-- ==== Sys2Proof/Machine/Pages.lean ====
section
/-!
DEFINITION. Addresses, bytes of memory, and page tables: entries, leaves and their checks, the walk of a table, and the leaves that a table holds (R14, R26, R27, R29 to R36, R44).
A global physical address is a device HBM address below 2^52, a host address plus 2^52, or a peer's address plus (device id + 2) * 2^52.
-/
namespace Sys2Proof.Machine

/-! ### Addresses and lines -/

/-- A global physical address of a host byte. -/
def hostGa (pa : Nat) : Nat := 2 ^ 52 + pa
/-- A global physical address of a peer's byte. -/
def peerGa (dev pa : Nat) : Nat := (dev + 2) * 2 ^ 52 + pa
/-- The directory set of a line within its slice (R92). -/
def dirSet (line : Nat) : Nat := bitsAt (line * 128) 13 10
/-- The home cache set of a line within its slice (R71). -/
def hcSet (line : Nat) : Nat := bitsAt (line * 128) 13 12
/-- The RDC set of a line within its slice (R75). -/
def rdcSet (line : Nat) : Nat := bitsAt (line * 128) 13 9
/-- Whether a physical address is populated device HBM (R26). -/
def populated (pa : Nat) : Bool := decide (pa < 2 ^ 42) && decide (pa % 2 ^ 40 < 0x18_0000_0000)
/-- The key of a scratchpad byte. -/
def scratchKey (core off : Nat) : Nat := core * 2 ^ 19 + off
/-- The bytes of scratchpad a core has (R56). -/
def scratchSize : Nat := 458752

/-! ### Bytes -/

/-- What a byte reads as that nothing has written (log 1). -/
def emptyByte : Byte := 0

/-- Read one byte of memory. -/
def Memory.read (m : Memory) (a : Nat) : Byte := FMap.getD m a emptyByte
/-- Write one byte of memory, keeping the canonical form. -/
def Memory.write (m : Memory) (a : Nat) (b : Byte) : Memory := FMap.putD m a emptyByte b
/-- The canonical form of a memory: addresses rise and no byte reads as an unlisted one does. -/
def Memory.wf (m : Memory) : Bool := FMap.wf m emptyByte
/-- Read n bytes. -/
def Memory.readN (m : Memory) (a n : Nat) : List Byte := (List.range n).map fun i => m.read (a + i)
/-- Write bytes at rising addresses. -/
def Memory.writeN (m : Memory) (a : Nat) : List Byte → Memory
  | [] => m
  | b :: r => (m.write a b).writeN (a + 1) r
/-- Write bytes at given offsets from a base. -/
def Memory.writeAt (m : Memory) (base : Nat) (l : LineBytes) : Memory :=
  l.foldl (fun m p => m.write (base + p.1) p.2) m

/-- Little-endian bytes as a number (R14). -/
def natOf : List Byte → Nat
  | [] => 0
  | b :: r => b.toNat + 256 * natOf r
/-- The n little-endian bytes of a number. -/
def bytesOf : Nat → Nat → List Byte
  | 0, _ => []
  | n + 1, x => BitVec.ofNat 8 x :: bytesOf n (x / 256)
/-- Replace a field of a word. -/
def withBits (x lo n v : Nat) : Nat := x - bitsAt x lo n * 2 ^ lo + v % 2 ^ n * 2 ^ lo

/-- Attach offsets to bytes. -/
def withOff (off : Nat) : List Byte → LineBytes
  | [] => []
  | b :: r => (off, b) :: withOff (off + 1) r

/-! ### The page table entry (R31 to R35) -/

/-- The accesses that R36 tells apart. -/
inductive Acc where
  | load | store | atom | red | fetch | pref
  | aff   -- an affinity address: translated, never read (R271)
  deriving DecidableEq, Repr

/-- Whether an access writes, so that D must be set (R43). -/
def Acc.writes : Acc → Bool
  | .store | .atom | .red => true
  | _ => false

/-- The number an access has in a PAGE_WALK request. -/
def Acc.code : Acc → Nat
  | .load => 0 | .store => 1 | .atom => 2 | .red => 3 | .fetch => 4 | .pref => 5 | .aff => 6

/-- The access of a PAGE_WALK request. -/
def Acc.ofCode : Nat → Acc
  | 0 => .load | 1 => .store | 2 => .atom | 3 => .red | 4 => .fetch | 5 => .pref | _ => .aff

/-- V. -/
def pteV (e : Nat) : Bool := e.testBit 0
/-- LEAF. -/
def pteLeaf (e : Nat) : Bool := e.testBit 1
/-- TGT. -/
def pteTgt (e : Nat) : Nat := bitsAt e 2 2
/-- MODE. -/
def pteMode (e : Nat) : Nat := bitsAt e 4 2
/-- PFN. -/
def ptePfn (e : Nat) : Nat := bitsAt e 16 36
/-- D. -/
def pteD (e : Nat) : Bool := e.testBit 10

/-- The bits that a level's page offset has (R34). -/
def pageBits (level : Nat) : Nat := if level = 1 then 40 else if level = 2 then 28 else 16

/-- The table index of a virtual address at a level (R30). -/
def tableIndex (level va : Nat) : Nat :=
  match level with
  | 0 => bitsAt va 52 5
  | 1 => bitsAt va 40 12
  | 2 => bitsAt va 28 12
  | _ => bitsAt va 16 12

/-- Whether a pointer entry breaks R32. -/
def badPointer (e : Nat) : Bool :=
  bitsAt e 2 10 != 0 || bitsAt e 12 4 != 0 || bitsAt e 52 12 != 0 || !populated (ptePfn e * 65536)

/-- Whether a leaf entry at a level breaks R33. -/
def badLeaf (level e : Nat) : Bool :=
  level == 0 || pteTgt e == 3 || pteMode e == 3 || bitsAt e 12 4 != 0 || e.testBit 63 ||
  (pteTgt e != 2 && bitsAt e 52 11 != 0) ||
  (if pteTgt e == 2 then bitsAt e 16 (pageBits level - 16) != 0 else ptePfn e % 2 ^ (pageBits level - 16) != 0)

/-- Whether a leaf permits an access (R36). -/
def permits (e : Nat) : Acc → Bool
  | .load | .pref | .aff => e.testBit 6
  | .store => e.testBit 7
  | .atom => e.testBit 6 && e.testBit 7 && e.testBit 11
  | .red => e.testBit 7 && e.testBit 11
  | .fetch => e.testBit 8 && pteTgt e == 0

/-- The obtained mode (R35). -/
def obtained (e : Nat) : Mode :=
  match pteTgt e with
  | 0 => if pteMode e = 0 then .coh else if pteMode e = 1 then .self else .nc
  | 1 => if pteMode e = 2 then .nc else .coh
  | _ => .self

/-- The physical address within the target (R34). -/
def leafPa (level e va : Nat) : Nat :=
  (if pteTgt e = 2 then bitsAt e 16 32 else ptePfn e) * 65536 + va % 2 ^ pageBits level

/-- The global physical address (R34). -/
def leafGa (level e va : Nat) : Nat :=
  match pteTgt e with
  | 0 => leafPa level e va
  | 1 => hostGa (leafPa level e va)
  | _ => peerGa (bitsAt e 48 15) (leafPa level e va)

/-- Whether a device id names a package of the scale-up domain: one with a route (R34, R507). -/
def State.peerKnown (s : State) (dev : Nat) : Bool := dev != s.dev.id && s.dev.routes.getD dev 0 != 0

/-- The judgement of a leaf for an access, in the order of R46. -/
def State.judge (s : State) (level e va : Nat) (a : Acc) : Option Flt :=
  if badLeaf level e then some (.page va level 1)
  else if !permits e a then some (.access va level 2)
  else if pteTgt e = 0 ∧ !populated (leafPa level e va) then some (.access va level 4)
  else if pteTgt e = 2 ∧ !s.peerKnown (bitsAt e 48 15) then some (.access va level 5)
  else none

/-! ### The walk (R30, R44) -/

/-- How a walk ends: a leaf with its level and physical address, or a fault. -/
inductive Walk where
  | leaf (level addr entry : Nat)
  | fault (level reason : Nat)
  deriving DecidableEq, Repr

/-- Walk from a table at a level; fuel counts the levels left. -/
def walkFrom (m : Memory) (va : Nat) : Nat → Nat → Nat → Walk
  | 0, level, _ => .fault (level - 1) 1
  | fuel + 1, level, table =>
    let addr := table + 8 * tableIndex level va
    let e := natOf (m.readN addr 8)
    if !pteV e then .fault level 0
    else if pteLeaf e then .leaf level addr e
    else if level = 3 ∨ badPointer e then .fault level 1
    else walkFrom m va fuel (level + 1) (ptePfn e * 65536)

/-- The addresses of the entries that a walk reads, from a table at a level. -/
def walkReads (m : Memory) (va : Nat) : Nat → Nat → Nat → List Nat
  | 0, _, _ => []
  | fuel + 1, level, table =>
    let addr := table + 8 * tableIndex level va
    let e := natOf (m.readN addr 8)
    if !pteV e || pteLeaf e || level == 3 || badPointer e then [addr]
    else addr :: walkReads m va fuel (level + 1) (ptePfn e * 65536)

/-- The context of an ASID. -/
def State.ctxOfAsid (s : State) (asid : Nat) : Option (Nat × Context) := s.fw.ctxs.find? fun _ c => c.asid == asid

/-- The walk of an ASID's table; an ASID without a context has no valid entry. -/
def State.walk (s : State) (asid va : Nat) : Walk :=
  match s.ctxOfAsid asid with
  | some (_, c) => walkFrom s.mem.bytes va 4 0 c.root
  | none => .fault 0 0

/-! ### The leaves of a table -/

/-- An entry with V = 0 and the in-migration mark (R53). -/
def marking (e : Nat) : Nat := withBits (withBits e 0 1 0) 12 4 1
/-- Whether an entry carries the in-migration mark. -/
def isMarked (e : Nat) : Bool := !pteV e && bitsAt e 12 4 == 1
/-- A marked entry made valid again. -/
def unmarked (e : Nat) : Nat := withBits (withBits e 0 1 1) 12 4 0

/-- The address of the entry for an address, some levels below a table. -/
def entryAt (m : Memory) (va : Nat) : Nat → Nat → Nat → Option Nat
  | 0, level, table => some (table + 8 * tableIndex level va)
  | n + 1, level, table =>
    let e := natOf (m.readN (table + 8 * tableIndex level va) 8)
    if pteV e && !pteLeaf e && !badPointer e then entryAt m va n (level + 1) (ptePfn e * 65536) else none

/-- The leaves of a table, valid or in migration: address, entry and virtual address; fuel bounds the levels. -/
def leavesOf (m : Memory) : Nat → Nat → Nat → Nat → List (Nat × Nat × Nat)
  | 0, _, _, _ => []
  | fuel + 1, level, table, va =>
    let size := if level = 0 then 248 else 32768
    (m.cells.filter fun p => decide (table ≤ p.1) && decide (p.1 < table + size) && (p.1 - table) % 8 == 0).flatMap fun p =>
      let e := natOf (m.readN p.1 8)
      let at_ := va + (p.1 - table) / 8 * 2 ^ (if level = 0 then 52 else pageBits level)
      if (pteV e || isMarked e) && pteLeaf e then [(p.1, e, at_)]
      else if pteV e && level != 3 && !badPointer e then leavesOf m fuel (level + 1) (ptePfn e * 65536) at_
      else []

/-- The number of frames that a leaf maps, by the page size its frame number is aligned to at its address. -/
def leafSpan (m : Memory) (c : Context) (va addr : Nat) : Nat :=
  if entryAt m va 3 0 c.root = some addr then 1 else if entryAt m va 2 0 c.root = some addr then 2 ^ 12 else 2 ^ 24

/-- The first line, and the number of lines, that a leaf maps. -/
def leafLines (m : Memory) (c : Context) (va addr e : Nat) : Nat × Nat :=
  let n := leafSpan m c va addr
  (leafGa (if n = 1 then 3 else if n = 2 ^ 12 then 2 else 1) e va / 128, n * 512)

/-- The contexts that map a line. -/
def State.ctxsOf (s : State) (line : Nat) : List Nat :=
  (s.fw.ctxs.cells.filter fun p => (leavesOf s.mem.bytes 4 0 p.2.root 0).any fun (a, e, va) =>
    let (lo, n) := leafLines s.mem.bytes p.2 va a e
    decide (lo ≤ line) && decide (line < lo + n)).map Prod.fst

end Sys2Proof.Machine
end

____

### Problem description
Using the entries above, give back exactly the line containing "entry : Nat)", the line containing "def walkReads (m", and every line between them, and nothing else.

### Completed task
  | leaf (level addr entry : Nat)
  | fault (level reason : Nat)
  deriving DecidableEq, Repr

/-- Walk from a table at a level; fuel counts the levels left. -/
def walkFrom (m : Memory) (va : Nat) : Nat → Nat → Nat → Walk
  | 0, level, _ => .fault (level - 1) 1
  | fuel + 1, level, table =>
    let addr := table + 8 * tableIndex level va
    let e := natOf (m.readN addr 8)
    if !pteV e then .fault level 0
    else if pteLeaf e then .leaf level addr e
    else if level = 3 ∨ badPointer e then .fault level 1
    else walkFrom m va fuel (level + 1) (ptePfn e * 65536)

/-- The addresses of the entries that a walk reads, from a table at a level. -/
def walkReads (m : Memory) (va : Nat) : Nat → Nat → Nat → List Nat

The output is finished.